Una noche que resumía quiénes somos, quiénes queremos ser. Amor y sexo. También tan sencillo y a la vez tan difícil de entender fuera de nuestro entorno.
–Sí a todo –era la respuesta generalizada a la pregunta «¿Quieres hacer realidad algún deseo de la lista?».
Y ¿cómo se coló el Impávido a última hora? Porque a la persona que me susurró este last minute wish, nunca pude y podré decirle que no. Uno de mis imprescindibles, que constituye los pilares de un Club, que se construye gracias a personas como él. Quién tras observar la infinita mesa para 23, me soltó un «mmm deseo deseo… ¡recibir sexo oral mientras estoy cenando!». Para añadir casi al instante, «¡espera!, mejor aún, que lo recibamos muchos: escribe Impávido».
¿Cómo negarse?
¿Qué es un Impávido? –googleo alguien durante la cena.
«Es un juego, proveniente de la lujuriosa Francia del siglo XVIII, que consistía en sentar a los caballeros, desprovistos de pantalones y calzón, en torno a una gran mesa con largos faldones, que llegaban hasta el suelo. La esposa del anfitrión se introducía debajo de la mesa, y elegía aleatoriamente a uno de los invitados y le practicaba una felación».

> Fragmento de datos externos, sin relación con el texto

/-- The body of an operation's key: its first code, and its limbs folded. -/
def State.keyBody (s : State) (p a : Nat) (ps : PrimeSet) (k : KeyHeader) (limbs : Nat) (canon : Bool) : Nat × List (List Nat) :=
  let l := keyLimbs ps k limbs
  (((l.map (s.keyLimbCode p a ps k canon)).find? (· != 0)).getD 0,
   l.map (fun z => ((s.keyLimb a ps k z).getD []).map (fun v => fold v (ps.q z.entry))))

/-- Static checks of a ciphertext operation (R126, R133). -/
def State.ctInvalid (s : State) (p o : Nat) (g : GInstr) : Bool :=
  unusedBad (ctUses o) g || (s.pset? g.pset).isNone
    || ([g.f0, g.f1] ++ (if isBinary o then [g.f2] else [])).any (fun e => (s.bound p e).isNone)
    || (keyKind o != 0 && constAddrBad g)
    || (o == oRot && autOperandBad g g.ry)
    || (o == oFlood && decide (60 < g.imm8))
    || (hasWork o && s.limbRegionBad p g.rx 12)

/-- Binding stage (R49, R126): 0, OPERAND_OVERLAP or BINDING_SHORT. That MODDOWN's work region has the size of a key-switching
instruction's is the model's choice (assumption log 38). -/
def State.bindingCode (s : State) (p o : Nat) (g : GInstr) (h : Header) (a : Header) (ps : PrimeSet) : Nat :=
  let n := limbBytes h.logN false
  let d := (s.bound p g.f0).getD {}
  let srcs := ([g.f1] ++ (if isBinary o then [g.f2] else [])).map (fun e => (s.bound p e).getD {})
  let w := s.region p g.rx
  let meets := fun (x y : Region) => spansMeet (x.span 2048 n) (y.span 2048 n)
  let beyond := srcs.any (fun r => meets r d && !r.same d) || (hasWork o && (meets w d || srcs.any (fun r => meets w r)))
  let short := decide (s.capacity p d h.logN < h.bodyLimbs)
    || (hasWork o && decide (s.capacity p w h.logN < (ps.dnum + 2) * (a.limbs + ps.pcount)))
  if beyond then cOperandOverlap else if short then cBindingShort else 0

/-- The Aborted class of Table 4-11 for a Glahus ciphertext operation: its rows lose VALID and its header entry is invalid. -/
def State.ctSpoil (s : State) (p o : Nat) (g : GInstr) (n : Nat) : State :=
  let s := s.dropLimbs p ((s.bound p g.f0).getD {}) n
  let s := if hasWork o then s.dropLimbs p (s.region p g.rx) n else s
  s.modHdr p g.f0 (fun h => { h with valid := false })

/-- An aborted ciphertext operation. -/
def State.ctAbort (s : State) (p o : Nat) (g : GInstr) (n code : Nat) : State := (s.ctSpoil p o g n).gFault p code

/-- How a ciphertext operation computes its body: state, set, output header; limbs in component-major order, and the
state with its free values drawn. -/
abbrev BodyFn := State → PrimeSet → Header → List (List Nat) × State

/-- What a ciphertext operation latches for its key's check (R61). -/
def State.ctLatch (s : State) (p o : Nat) (g : GInstr) : KeyLatch :=
  let ps := s.pset g.pset
  let a := s.hdr p g.f1
  { keyTag := a.keyTag, psetId := a.psetId, scheme := a.scheme, logN := a.logN
    limbs := if o = oEncpk then ps.width * (g.imm8 + 1) else a.limbs
    kind := keyKind o, galois := autGalois a.logN g.ry g.conj, dnum := ps.dnum, publicKey := o == oEncpk }

/-- The key of a ciphertext operation: 0 or the code its token carries; the header. -/
def State.ctKey (s : State) (p o : Nat) (g : GInstr) : Nat × KeyHeader :=
  if keyKind o = 0 then (0, {}) else s.keyArrives p g (s.ctLatch p o g)

/-- A register operand of a ciphertext operation is out of its range (Table 4-9). -/
def State.ctRegBad (s : State) (p o : Nat) (g : GInstr) : Bool :=
  (o == oRot && decide (2 ^ 34 ≤ g.ry)) || (keyKind o != 0 && s.gAddr p g % 2048 != 0)

/-- What the header checks of a ciphertext operation are given. -/
def State.ctReq (s : State) (p o : Nat) (g : GInstr) (constant : Int) : OpReq :=
  let key := s.ctKey p o g
  { opcode := o, a := s.hdr p g.f1, b := s.hdr p g.f2, pset := some (s.pset g.pset), noise := fun sc => s.noise? g.pset sc
    imm8 := g.imm8, constZero := constant == 0, constLog := if constant = 0 then 0 else logT constant.natAbs
    direct := if o = oRot ∧ bit g.ry 33 then some (g.ry % 2 ^ 32) else none
    keyTag := key.2.keyTag, targetTag := key.2.targetTag, stop := s.gStop p }

/-- The noise requests of an operation, each a kind and a width (R200): ENCPK's u, e₀ and e₁, and FLOOD's polynomial. -/
def noiseReqs (o imm8 : Nat) : List (Nat × Nat) :=
  if o = oEncpk then [(0, 0), (1, 0), (1, 0)] else if o = oFlood then [(2, imm8)] else []

/-- The operation draws DRBG noise. -/
def drawsNoise (o : Nat) : Bool := o == oEncpk || o == oFlood

/-- The DRBG after the noise requests of an operation at log N n (R362). -/
def State.useNoise (s : State) (o imm8 n : Nat) : State :=
  if drawsNoise o then
    s.drbgRequests true ((noiseReqs o imm8).flatMap (fun r => drawRequests r.1 r.2 n))
  else s

/-- The polynomials of an operation's noise requests, in order. -/
def State.noisePolys (s : State) (o imm8 n : Nat) : List (List Int) :=
  (upTo (noiseReqs o imm8).length).map (fun i =>
    let r := (noiseReqs o imm8).getD i (0, 0)
    drawPoly r.1 r.2 n (s.free + i))

/-- The free values an operation's noise requests take. -/
def State.drewNoise (s : State) (o imm8 : Nat) : State := { s with free := s.free + (noiseReqs o imm8).length }

/-- Residues of the key an operation has consumed: its first Read-stage code, and its limbs. -/
def State.ctKeyBody (s : State) (p o : Nat) (g : GInstr) : Nat × List (List Nat) :=
  if keyKind o = 0 then (0, [])
  else s.keyBody p (s.gAddr p g) (s.pset g.pset) (s.ctKey p o g).2 (s.ctLatch p o g).limbs g.canon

El objeto del juego, era adivinar quien estaba siendo en cada momento objeto de la succión, basándose únicamente en el rostro de los participantes, que, como el propio nombre del juego indica, habían de permanecer «impávidos».

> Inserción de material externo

-- ==== Sys2Proof/Machine/Security.lean ====
section
/-! DEFINITION. The security complex: the public-key engine, the owner image key, entropy, and the wipe
(R355 to R366; assumption logs 9 and 26). -/

namespace Sys2Proof.Machine

/-- Change the security complex. -/
def State.modSec (s : State) (f : SecState → SecState) : State := { s with sec := f s.sec }

/-! ### Public-key operations (R357 to R361) -/

/-- A request whose fields fail decode (R366). -/
def pkBad (op : Nat) (r : PkReq) : Bool :=
  r.reserved != 0 || op == 0 || op == 7
    || (if 2 ≤ op ∧ op ≤ 5 then decide (r.slot < 48) else r.slot != 0)
    || r.curve == 3 || ((op == 1 || op == 4) && r.curve == 0) || (op == 6 && r.rsaLen == 0)

/-- The fixed time in security-complex cycles (Table 13-9). -/
def pkCycles (op curve rsaLen : Nat) : Nat :=
  if op = 1 then (if curve = 1 then 130000 else 305000)
  else if op = 2 then (if curve = 1 then 90000 else 210000)
  else if op = 3 ∨ op = 4 then (if curve = 1 then 85000 else 200000)
  else if op = 5 then 2000
  else if rsaLen = 1 then 20000 else if rsaLen = 2 then 42500 else 75000

/-- Ticks of 10 ns a number of cycles of 500 MHz take. -/
def pkTicks (cycles : Nat) : Nat := cycles / 5

/-- Bytes of an RSA operand. -/
def rsaBytes (rsaLen : Nat) : Nat := 128 * (rsaLen + 1)

/-- Operand i of L bytes in PK_BUF, big-endian. -/
def SecState.operand (c : SecState) (l i : Nat) : Nat := ofBytesBE (memBytes c.pkBuf (l * i) l)

/-- A slot suits an operation (Table 13-8, order 1). -/
def SecState.slotOk (c : SecState) (op : Nat) : Bool :=
  let u := smGet {} c.users c.pkSlot
  if op = 2 then u.full && !u.ecdh
  else if op = 3 then u.full && u.ecdh
  else if op = 4 then !u.full
  else if op = 5 then u.full
  else true

/-- Points and scalars of an operation on a curve: the checks of orders 4 and 6 (Table 13-8). -/
def pointCode (c : CurveParams) (x y : Nat) : Nat :=
  if c.p ≤ x ∨ c.p ≤ y then cPkRange else if onCurve c x y then 0 else cPkNotOnCurve

/-- What an operation finds and computes: its code and its result bytes; v: a free value for a nonce or private scalar. -/
def SecState.compute (c : SecState) (z : PkOp) (v : Nat) : Nat × List Byte :=
  let k := curveOf z.curve
  let l := k.len
  let u := smGet {} c.users c.pkSlot
  let scalar := v % (k.n - 1) + 1
  let two := fun (p : Nat × Nat) => toBytesBE l p.1 ++ toBytesBE l p.2
  if ¬ c.slotOk c.pkOp then (cPkSlot, [])
  else if c.pkOp = 1 then
    let r := c.operand l 3
    let t := c.operand l 4
    let x := c.operand l 0
    let y := c.operand l 1
    if r = 0 ∨ t = 0 then (cPkZero, [])
    else if k.n ≤ r ∨ k.n ≤ t then (cPkRange, [])
    else if pointCode k x y ≠ 0 then (pointCode k x y, [])
    else if ecdsaValid k x y (c.operand l 2) r t then (0, []) else (cPkSignature, [])
  else if c.pkOp = 2 then
    if ¬ c.secOk then (cDrbgFail, []) else (0, two (ecdsaSignWith k u.d (c.operand l 0) scalar))
  else if c.pkOp = 3 then
    let x := c.operand l 0
    let y := c.operand l 1
    if pointCode k x y ≠ 0 then (pointCode k x y, [])
    else
      match ecMul k u.d (x, y) with
      | some p => (0, toBytesBE l p.1)
      | none => (cPkZero, [])
  else if c.pkOp = 4 then
    if ¬ c.secOk then (cDrbgFail, []) else (0, two (ecPublic k scalar))
  else if c.pkOp = 5 then (0, two (u.x, u.y))
  else
    let l := rsaBytes c.pkRsaLen
    let n := c.operand l 0
    let e := c.operand l 1
    let σ := c.operand l 2
    if σ = 0 ∨ n = 0 then (cPkZero, [])
    else if n ≤ σ then (cPkRange, [])
    else if n % 2 = 0 ∨ n < 2 ^ (8 * l - 1) ∨ e % 2 = 0 ∨ e < 3 ∨ 2 ^ 32 ≤ e then (cPkRange, [])
    else (0, toBytesBE l (powM n σ e))

/-- Bytes of a result. -/
def SecState.resultLen (c : SecState) (z : PkOp) : Nat :=
  let l := (curveOf z.curve).len
  if c.pkOp = 1 then 0 else if c.pkOp = 3 then l else if c.pkOp = 6 then rsaBytes c.pkRsaLen else 2 * l

/-- Why the engine serves no request: PK_MICROCODE, PK_DISABLED, or 0. -/
def SecState.engineCode (c : SecState) : Nat :=
  if c.microcodeBad ∨ (¬ c.pkReady ∧ c.mismatches < 3) then cPkMicrocode else if 3 ≤ c.mismatches then cPkDisabled else 0

/-- Complete a host request at once with a code. -/
def State.pkEnd (s : State) (code : Nat) : State :=
  let s := s.modSec (fun c => { c with pkDone := true, pkErr := code, pkBusy := false, running := none })
  s.report code { block := 10 }

/-- The engine takes up a host request: its decode, the engine's own state, then its start (R359, R361, R366). -/
def State.pkServe (s : State) (op : Nat) (r : PkReq) : State :=
  if pkBad op r then s.pkEnd cPkRequest
  else if s.sec.engineCode ≠ 0 then s.pkEnd s.sec.engineCode
  else
    let u := smGet {} s.sec.users r.slot
    -- the curve of an empty slot is open: it fixes the time of the failure
    let d := if (op = 2 ∨ op = 3 ∨ op = 5) ∧ ¬ u.full then s.draw else (u.curve - 1, s)
    let curve := if op = 1 ∨ op = 4 then r.curve else d.1 % 2 + 1
    d.2.modSec (fun c => { c with
      pkBusy := true, running := some { since := s.now, curve := curve, cycles := pkCycles op curve r.rsaLen } })

/-- A PK_CTRL write with GO = 1 (R358 to R361, R366). While the wipe runs the request waits (R365). -/
def State.pkGo (s : State) (op : Nat) (r : PkReq) : State :=
  if s.sec.pkBusy then s.regAccess 0 10
  else
    let s := s.modSec (fun c => { c with pkOp := op, pkSlot := r.slot, pkCurve := r.curve, pkEcdh := r.ecdhKey, pkRsaLen := r.rsaLen })
    if s.sec.wiping then s.modSec (fun c => { c with pkBusy := true, heldPk := some (op, r) }) else s.pkServe op r

/-- ECDSA_VERIFY (OP 1). -/
def execEcdsaVerify (r : PkReq) (s : State) : Out := guarded (pkOk r) (s.pf0 (fun s => s.pkGo 1 r))
/-- ECDSA_SIGN (OP 2). -/
def execEcdsaSign (r : PkReq) (s : State) : Out := guarded (pkOk r) (s.pf0 (fun s => s.pkGo 2 r))
/-- ECDH (OP 3). -/
def execEcdh (r : PkReq) (s : State) : Out := guarded (pkOk r) (s.pf0 (fun s => s.pkGo 3 r))
/-- GEN (OP 4). -/
def execGen (r : PkReq) (s : State) : Out := guarded (pkOk r) (s.pf0 (fun s => s.pkGo 4 r))
/-- READ_PUBLIC (OP 5). -/
def execReadPublic (r : PkReq) (s : State) : Out := guarded (pkOk r) (s.pf0 (fun s => s.pkGo 5 r))
/-- RSA_VERIFY (OP 6). -/
def execRsaVerify (r : PkReq) (s : State) : Out := guarded (pkOk r) (s.pf0 (fun s => s.pkGo 6 r))

/-- The two evaluations of an operation disagree (R360): counted; the third disables the engine until device reset. -/
def State.engineMismatch (s : State) : State :=
  s.modSec (fun x => { x with
    mismatches := min 3 (x.mismatches + 1), pkReady := x.pkReady && !decide (2 ≤ x.mismatches) })

/-! ### The owner image key (R356) -/

/-- The checks of INSTALL_OWNER: 0 or a code. -/
def SecState.installCode (c : SecState) : Nat :=
  let x := ofBytesBE (memBytes c.ownerBuf 0 48)
  let y := ofBytesBE (memBytes c.ownerBuf 48 48)
  if c.engineCode ≠ 0 then c.engineCode
  else if c.ownerKey.isSome then cOwnerKeyPresent
  else pointCode p384 x y

/-- Run an installation. -/
def State.installOwner (s : State) : State :=
  let c := s.sec
  let code := c.installCode
  let s := s.modSec (fun z => { z with
    heldInstall := false, done := true, errCode := code
    ownerKey := if code = 0 then some (ofBytesBE (memBytes c.ownerBuf 0 48), ofBytesBE (memBytes c.ownerBuf 48 48)) else z.ownerKey })
  if code = 0 then s else s.report code { block := 10 }

/-- A waiting installation runs once no scrub sequence is under way and the engine is free: requests run one at a time, in arrival
order (R356). -/
def State.heldInstalls (s : State) : State :=
  if s.sec.heldInstall ∧ ¬ s.scrubbing ∧ s.sec.running.isNone then s.installOwner else s

/-- INSTALL_OWNER: one that arrives during a scrub sequence, or while the engine runs an operation, waits for its end. Its own two
evaluations agree (assumption log 26). -/
def execInstallOwner (s : State) : Out :=
  guarded true (s.pf0 (fun s => (s.modSec (fun c => { c with heldInstall := true })).heldInstalls))

/-! ### The end of an operation -/

/-- The end of an operation: the result bytes, or zeros with a code; GEN fills its slot. -/
def State.pkFinish (s : State) (z : PkOp) (mismatch : Bool) : State :=
  let op := s.sec.pkOp
  let k := curveOf z.curve
  let d := if op = 2 ∨ op = 4 then s.secNumber k.len else (0, s)
  let s := d.2
  let c := s.sec
  let r := c.compute z d.1
  let code := if mismatch then cPkMismatch else r.1
  let out := if code = 0 then r.2 else List.replicate (c.resultLen z) 0#8
  let scalar := d.1 % (k.n - 1) + 1
  let p := ecPublic k scalar
  let s := s.modSec (fun x => { x with
    pkBuf := memWrite x.pkBuf 0 out
    users := if code = 0 ∧ op = 4 then
        smSet {} x.users c.pkSlot { full := true, ecdh := c.pkEcdh, curve := z.curve, d := scalar, x := p.1, y := p.2 }
      else x.users })
  let s := if mismatch then s.engineMismatch else s
  let s := if code = 0 then s.modSec (fun x => { x with pkDone := true, pkErr := 0, pkBusy := false, running := none }) else s.pkEnd code
  s.heldInstalls

/-- PK_OPERATION_DONE (R360, R361): after its fixed time. -/
def execPkOperationDone (mismatch : Bool) (s : State) : Out :=
  guarded true <|
    match s.sec.running with
    | none => s
    | some z => if s.now - z.since < pkTicks z.cycles then s else s.pkFinish z mismatch

/-- MICROCODE_CHECK (R357): a byte that differs disables the engine. -/
def execMicrocodeCheck (matches_ : Bool) (s : State) : Out :=
  guarded true <|
    if matches_ then s
    else (s.modSec (fun c => { c with microcodeBad := true, pkReady := false })).record cPkMicrocode { block := 10 }

/-! ### Entropy (R363) -/

/-- A sample under the continuous tests: the repetition count test, cutoff 6, and the adaptive proportion test, window 512, cutoff
62. A failure discards the samples of its window. -/
def SecState.sample (c : SecState) (x : Nat) : SecState × Bool :=
  let rep := if c.repeats ≠ 0 ∧ c.lastSample = x then c.repeats + 1 else 1
  let anew := c.aptLength = 0 ∨ c.aptLength = 512
  let first := if anew then x else c.aptFirst
  let same := if anew then 1 else c.aptSame + b2n (x == c.aptFirst)
  if 6 ≤ rep ∨ 62 ≤ same then ({ c with repeats := 0, aptLength := 0 }, true)
  else
    ({ c with lastSample := x, repeats := rep, aptFirst := first, aptSame := same
              aptLength := if anew then 1 else c.aptLength + 1 }, false)

/-- A health test failed: three within a second stop the source. -/
def State.entropyFail (s : State) : State :=
  let l := (s.now :: s.sec.failTimes).take 3
  let stop := l.length == 3 && decide (s.now - l.getD 2 0 < 100000000)
  let s := s.modSec (fun c => { c with testFails := satInc 16 c.testFails, failTimes := l, sourceOk := c.sourceOk && !stop })
  s.record cEntropyFail { block := 10 }

/-- ENTROPY_SAMPLE. -/
def execEntropySample (sample : Nat) (s : State) : Out :=
  guarded (decide (sample < 256)) <|
    if ¬ s.sec.sourceOk then s
    else
      let r := s.sec.sample sample
      let s := s.modSec (fun _ => r.1)
      if r.2 then s.entropyFail else s

/-- How many of a list of samples fail, with the tests' state after them. -/
def SecState.samples : List Nat → SecState → Nat → SecState × Nat
  | [], c, n => (c, n)
  | x :: l, c, n =>
    let r := c.sample x
    if r.2 then SecState.samples l r.1 (n + 1) else SecState.samples l r.1 n

/-- The start-up tests over their samples; the source runs unless they stop it. -/
def State.startSource (s : State) (l : List Nat) : State :=
  let r := SecState.samples l { s.sec with sourceOk := true, repeats := 0, aptLength := 0, failTimes := [] } 0
  let s := s.modSec (fun _ => r.1)
  if r.2 = 0 then s else s.each (upTo r.2) (fun _ x => x.entropyFail)

/-- Instantiate both instances anew (R362): 384 bits of entropy, a 192-bit nonce and the serial each. `due`: each reseeds before its
first request, after a change of owner. An instance whose own health test fails stays stopped (R363). -/
def State.instantiate (s : State) (secFails noiseFails due : Bool) : State :=
  let serial := toBytes 8 s.pins.serial
  let a := s.entropy 48
  let b := a.2.entropy 24
  let c := b.2.entropy 48
  let d := c.2.entropy 24
  d.2.modSec (fun x => { x with
    secOk := x.sourceOk && !secFails, noiseOk := x.sourceOk && !noiseFails, secReqs := 0, noiseReqs := 0
    secDrbg := Drbg.start a.1 b.1 serial, noiseDrbg := Drbg.start c.1 d.1 serial, secDue := due, noiseDue := due })

/-! ### Function pages and TDIs (R328, R352, R353) -/

/-- A function page at its reset values; configuration space, TDI and IDE stream are not part of it. -/
def State.resetPage (s : State) (n : Nat) : State :=
  s.modFn n (fun x => { x with
    queues := [], winBase := 0, partChange := false, accessErr := false, errorRecord := false, adminDone := false, errCode := 0
    latch := [] })

/-- A TDI enters ERROR: its queues stop with TDI_LOCKED (Table 13-5). -/
def State.tdiToError (s : State) (n : Nat) : State :=
  s.modFn n (fun x => { x with tdi := 3, queues := x.queues.map (fun e =>
    (e.1, if e.2.enable then { e.2 with error := true, errCode := cTdiLocked } else e.2)) })

/-- Every TDI enters ERROR: those of the enabled VFs, in PCIe mode. -/
def State.allTdiError (s : State) : State :=
  if s.host.mode ≠ 0 then s else s.each (upTo s.host.numVf) (fun i x => x.tdiToError (i + 1))

/-- Every SPDM session closes and every IDE stream enters the Insecure state. -/
def State.closeSessions (s : State) : State :=
  let s := s.modSec (fun c => { c with sessions := [], ideKeys := [], ideUse := [] })
  { s with host := { s.host with cxlIde := false, fns := s.host.fns.map (fun e => (e.1, { e.2 with ideSecure := false })) } }

/-! ### The wipe (R364, R365) -/

/-- The microcode of the running bank is loaded (R357): the engine is enabled where it is accepted and the third mismatch has not
disabled it (R360). -/
def State.loadMicrocode (s : State) : State :=
  let ok := s.microcodeOk s.fw.bank
  let s := s.modSec (fun c => { c with microcodeBad := !ok, pkReady := ok && decide (c.mismatches < 3) })
  if ok then s else s.record cPkMicrocode { block := 10 }

/-- The security-complex wipe; a plain scrub runs step 3 only, which reloads the microcode and verifies it again. Step 3 zeroes the
engine's working memory, so an operation in it is abandoned (assumption log 26). WIPING reads 1 until the next tick. -/
def State.secWipe (s : State) (change : Bool) (samples : List Nat) : State :=
  let s := if change then s.closeSessions.allTdiError else s
  let s := s.modSec (fun c => { c with
    wiping := true, pkBuf := [], running := none, pkBusy := c.heldPk.isSome
    ownerKey := if change then none else c.ownerKey, users := if change then [] else c.users })
  let s := s.loadMicrocode
  if change then (s.startSource samples).instantiate false false true else s

/-- The wipe is complete: a host operation that waited is taken up. -/
def State.wipeEnd (s : State) : State :=
  if ¬ s.sec.wiping then s
  else
    let t := s.modSec (fun c => { c with wiping := false, heldPk := none })
    match s.sec.heldPk with
    | some w => (t.modSec (fun c => { c with pkBusy := false })).pkServe w.1 w.2
    | none => t

end Sys2Proof.Machine
end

Los invitados comentaron con deleite la posibilidad de que se llevara a cabo sin tener demasiadas esperanzas en ello. ¿Quizá por un exceso de glotonería? Durante la cena, observé el listado deliberando quién llevaría a cabo qué o cómo, jugando a encajar esas piezas que parece manejo yo, pero en realidad, encajan solas.
Mi mirada se detuvo en la palabra «Impávido». Y lo tuve claro. ¿Glotona? ¡Oh sí! Hice un guiño a uno de mis compañeros de vida, sentado frente a mí, y le dije «te veo en breve debajo de la mesa». Soltó una carcajada. Me levanté y solicité atención.

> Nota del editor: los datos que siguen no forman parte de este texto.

/-- A register read by a requester that reached the module (R329, Table 13-5). -/
def State.readReg (s : State) (n a size : Nat) : State × Nat :=
  if ¬ accessOk a size then (s.badAccess n (blockAt n a), 0)
  else if 1 ≤ n ∧ n ≤ 8 ∧ (s.fn n).tdi = 3 then (s, 0)
  else
    match barAddr n a with
    | some b => s.readAt n b size
    | none => (s, 0)

/-- The lane of a write. -/
def laneOf (a size v : Nat) : Lane :=
  if size = 8 then { v := v }
  else if a % 8 = 0 then { v := v % 2 ^ 32, hi := false }
  else { v := (v % 2 ^ 32) * 2 ^ 32, lo := false }

/-- A register write by a requester that reached the module (R329, R353). -/
def State.storeReg (s : State) (n a size v : Nat) : State :=
  if ¬ accessOk a size then s.badAccess n (blockAt n a)
  else
    match barAddr n a with
    | none => s
    | some b =>
      match (if n = 0 then s.isolatedAt b else none) with
      | some p => s.record cTdiLocked { part := p, block := b / 0x100000 }
      | none => s.writeReg n (b / 8 * 8) (laneOf b size v)

/-- REGISTER_READ: the value delivered. A function's access wakes the module (R371). -/
def execRegisterRead (n a size : Nat) (t : Tlp) (s : State) : Out :=
  guarded (regOk n a size) <|
    let f := fun (s : State) => let r := s.readReg n a size; r.1.deliver [r.2]
    if n = byFirmware then f s else s.request n t f

/-- A firmware write outside the PWR, IDENT and IMAGE blocks wakes the module (R371). -/
def State.fwWake (s : State) (a : Nat) : State :=
  if a / 0x100000 = 0 ∨ a / 0x100000 = 2 ∨ a / 0x100000 = 0xB then s else s.wake

/-- REGISTER_WRITE. GO bits and the like are commands of their own and are ignored here. -/
def execRegisterWrite (n a size : Nat) (v : Word) (t : Tlp) (s : State) : Out :=
  guarded (regOk n a size) <|
    if n = byFirmware then (s.fwWake a).storeReg n a size v.toNat
    else s.request n t (fun s => s.storeReg n a size v.toNat)

/-- The lane of a counter write. -/
def partLane (p : RegPart) (v : Word) : Lane :=
  match p with
  | .whole => { v := v.toNat }
  | .low => { v := v.toNat % 2 ^ 32, hi := false }
  | .high => { v := (v.toNat % 2 ^ 32) * 2 ^ 32, lo := false }

/-- COUNTER_STACK_COUNT_WRITE (R427). -/
def execCounterStackCountWrite (k : Nat) (part : RegPart) (v : Word) (s : State) : Out :=
  guarded (decide (k < 12)) (s.wake.writeStackCount k (partLane part v))

/-- COUNTER_CACHE_STATUS_WRITE (R427). -/
def execCounterCacheStatusWrite (d : Nat) (part : RegPart) (v : Word) (s : State) : Out :=
  guarded (decide (d < 2)) (s.wake.writeCacheStatus d (partLane part v))

/-- COUNTER_PORT_COUNT_WRITE (R427). -/
def execCounterPortCountWrite (n : Nat) (part : RegPart) (v : Word) (s : State) : Out :=
  guarded (decide (n < 8)) (s.wake.writePortCount n (partLane part v))

/-! ### Writes that are rows of their own (R401) -/

/-- RAS_TAIL_WRITE by PF0. -/
def execRasTailWrite (v : Word) (s : State) : Out := guarded true (s.pf0 (fun s => s.writeRasTail (bits v.toNat 9 0)))

/-- FATAL_CLEAR by PF0: FATAL_0 to FATAL_7 are empty. -/
def execFatalClear (s : State) : Out := guarded true (s.pf0 (fun s => { s with ras := { s.ras with fatals := [] } }))

end Sys2Proof.Machine
end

–Queridos asistentes, vamos a comenzar la «Cena de los deseos», con una petición llegada a última hora: el Impávido. Quienes deseen participar, por favor, faciliten el acceso a sus intimidades. Las piernas cruzadas serán señal de prohibición de entrada.
Risas, nervios, ruido de sillas acercándose a la mesa lo máximo posible.
Entonces, mi compañero y yo nos adentramos en ese oscuro, excitante e infinito túnel de piernas, todas abiertas. Y allí abajo contemplamos el espectacular espacio en el que nos encontrábamos. La transformación de una cena tradicional en un exquisito menú de muslos entreabiertos y sexos deseantes, en la que la cubertería serían besos, mordiscos, lametones….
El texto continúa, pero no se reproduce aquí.